[Collected data entries]
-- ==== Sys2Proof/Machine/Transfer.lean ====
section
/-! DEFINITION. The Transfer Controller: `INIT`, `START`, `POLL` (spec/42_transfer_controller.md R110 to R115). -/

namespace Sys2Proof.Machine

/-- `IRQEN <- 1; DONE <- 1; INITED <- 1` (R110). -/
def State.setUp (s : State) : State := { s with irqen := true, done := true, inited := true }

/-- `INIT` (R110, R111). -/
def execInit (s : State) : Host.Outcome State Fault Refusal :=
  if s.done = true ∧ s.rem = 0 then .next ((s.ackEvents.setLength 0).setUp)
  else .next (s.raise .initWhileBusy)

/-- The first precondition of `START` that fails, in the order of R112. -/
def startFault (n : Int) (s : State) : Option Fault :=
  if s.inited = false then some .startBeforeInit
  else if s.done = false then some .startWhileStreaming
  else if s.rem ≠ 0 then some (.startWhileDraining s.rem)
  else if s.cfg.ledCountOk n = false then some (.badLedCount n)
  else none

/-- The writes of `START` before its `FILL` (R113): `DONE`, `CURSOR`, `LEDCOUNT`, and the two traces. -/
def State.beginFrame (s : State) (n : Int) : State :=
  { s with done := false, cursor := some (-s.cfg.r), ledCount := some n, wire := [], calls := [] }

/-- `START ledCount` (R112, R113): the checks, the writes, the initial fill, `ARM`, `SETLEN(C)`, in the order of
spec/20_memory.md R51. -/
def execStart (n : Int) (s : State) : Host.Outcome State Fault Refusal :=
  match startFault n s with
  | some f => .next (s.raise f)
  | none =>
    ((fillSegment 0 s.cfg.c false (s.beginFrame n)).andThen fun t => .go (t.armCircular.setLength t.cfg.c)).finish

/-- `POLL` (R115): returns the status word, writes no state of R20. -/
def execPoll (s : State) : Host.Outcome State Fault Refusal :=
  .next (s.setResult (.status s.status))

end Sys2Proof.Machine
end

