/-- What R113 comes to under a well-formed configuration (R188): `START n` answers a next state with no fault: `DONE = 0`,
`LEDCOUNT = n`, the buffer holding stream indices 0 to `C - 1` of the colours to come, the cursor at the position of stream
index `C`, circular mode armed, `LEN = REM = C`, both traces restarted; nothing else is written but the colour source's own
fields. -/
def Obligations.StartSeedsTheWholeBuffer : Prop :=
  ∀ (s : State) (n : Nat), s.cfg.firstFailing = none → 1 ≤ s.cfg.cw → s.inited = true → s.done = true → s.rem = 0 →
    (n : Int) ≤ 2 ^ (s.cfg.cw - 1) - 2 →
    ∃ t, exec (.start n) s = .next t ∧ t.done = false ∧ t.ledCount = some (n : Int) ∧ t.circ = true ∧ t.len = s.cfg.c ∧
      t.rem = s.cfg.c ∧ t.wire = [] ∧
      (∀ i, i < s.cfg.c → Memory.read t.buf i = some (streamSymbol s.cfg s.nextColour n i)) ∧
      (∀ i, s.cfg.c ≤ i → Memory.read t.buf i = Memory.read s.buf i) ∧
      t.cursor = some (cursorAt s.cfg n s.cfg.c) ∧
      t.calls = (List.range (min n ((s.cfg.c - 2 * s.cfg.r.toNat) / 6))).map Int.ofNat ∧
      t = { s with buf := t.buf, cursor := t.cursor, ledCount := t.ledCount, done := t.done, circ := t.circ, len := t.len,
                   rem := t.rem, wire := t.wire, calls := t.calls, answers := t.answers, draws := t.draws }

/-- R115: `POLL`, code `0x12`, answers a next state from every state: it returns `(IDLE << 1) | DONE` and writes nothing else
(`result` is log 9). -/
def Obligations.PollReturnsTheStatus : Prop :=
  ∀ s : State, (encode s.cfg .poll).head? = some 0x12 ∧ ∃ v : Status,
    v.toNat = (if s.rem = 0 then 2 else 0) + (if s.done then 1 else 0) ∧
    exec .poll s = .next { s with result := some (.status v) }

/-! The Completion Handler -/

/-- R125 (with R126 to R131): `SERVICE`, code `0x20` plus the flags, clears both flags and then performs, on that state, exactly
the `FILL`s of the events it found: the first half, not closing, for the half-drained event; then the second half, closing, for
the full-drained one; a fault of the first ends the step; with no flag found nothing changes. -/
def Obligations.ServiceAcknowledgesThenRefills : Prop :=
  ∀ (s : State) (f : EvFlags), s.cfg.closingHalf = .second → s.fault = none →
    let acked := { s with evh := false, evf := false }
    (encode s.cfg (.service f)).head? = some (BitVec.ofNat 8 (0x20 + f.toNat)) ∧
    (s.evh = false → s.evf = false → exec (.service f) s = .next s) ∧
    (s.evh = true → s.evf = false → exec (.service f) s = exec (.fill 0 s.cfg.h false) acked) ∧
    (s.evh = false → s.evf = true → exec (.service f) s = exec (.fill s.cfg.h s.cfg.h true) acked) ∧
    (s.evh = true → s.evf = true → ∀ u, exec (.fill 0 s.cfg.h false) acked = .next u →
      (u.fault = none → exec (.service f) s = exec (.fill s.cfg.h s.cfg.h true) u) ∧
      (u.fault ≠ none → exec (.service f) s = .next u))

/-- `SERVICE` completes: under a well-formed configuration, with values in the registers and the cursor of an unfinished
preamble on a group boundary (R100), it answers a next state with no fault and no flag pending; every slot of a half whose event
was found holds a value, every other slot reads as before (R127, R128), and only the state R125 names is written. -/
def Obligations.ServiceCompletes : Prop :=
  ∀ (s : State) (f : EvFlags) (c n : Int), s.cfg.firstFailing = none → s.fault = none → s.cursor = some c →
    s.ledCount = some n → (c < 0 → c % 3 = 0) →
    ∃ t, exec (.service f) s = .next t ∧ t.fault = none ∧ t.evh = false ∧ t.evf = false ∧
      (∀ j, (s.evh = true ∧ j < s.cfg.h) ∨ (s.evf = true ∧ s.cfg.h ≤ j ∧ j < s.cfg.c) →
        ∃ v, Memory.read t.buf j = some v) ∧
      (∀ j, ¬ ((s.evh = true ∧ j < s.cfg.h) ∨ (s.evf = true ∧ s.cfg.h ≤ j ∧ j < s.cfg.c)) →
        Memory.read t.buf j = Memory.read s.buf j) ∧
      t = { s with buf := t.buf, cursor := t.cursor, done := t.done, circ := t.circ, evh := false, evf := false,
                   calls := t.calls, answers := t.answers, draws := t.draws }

[Task directions]
The lines above from the one containing "def execStart (n" through the one containing "(∀ i, i < s.cfg.c" are to be set down exactly, and no others.

[Answer to this task]
def execStart (n : Int) (s : State) : Host.Outcome State Fault Refusal :=
  match startFault n s with
  | some f => .next (s.raise f)
  | none =>
    ((fillSegment 0 s.cfg.c false (s.beginFrame n)).andThen fun t => .go (t.armCircular.setLength t.cfg.c)).finish

/-- `POLL` (R115): returns the status word, writes no state of R20. -/
def execPoll (s : State) : Host.Outcome State Fault Refusal :=
  .next (s.setResult (.status s.status))

end Sys2Proof.Machine
end

/-- What R113 comes to under a well-formed configuration (R188): `START n` answers a next state with no fault: `DONE = 0`,
`LEDCOUNT = n`, the buffer holding stream indices 0 to `C - 1` of the colours to come, the cursor at the position of stream
index `C`, circular mode armed, `LEN = REM = C`, both traces restarted; nothing else is written but the colour source's own
fields. -/
def Obligations.StartSeedsTheWholeBuffer : Prop :=
  ∀ (s : State) (n : Nat), s.cfg.firstFailing = none → 1 ≤ s.cfg.cw → s.inited = true → s.done = true → s.rem = 0 →
    (n : Int) ≤ 2 ^ (s.cfg.cw - 1) - 2 →
    ∃ t, exec (.start n) s = .next t ∧ t.done = false ∧ t.ledCount = some (n : Int) ∧ t.circ = true ∧ t.len = s.cfg.c ∧
      t.rem = s.cfg.c ∧ t.wire = [] ∧
      (∀ i, i < s.cfg.c → Memory.read t.buf i = some (streamSymbol s.cfg s.nextColour n i)) ∧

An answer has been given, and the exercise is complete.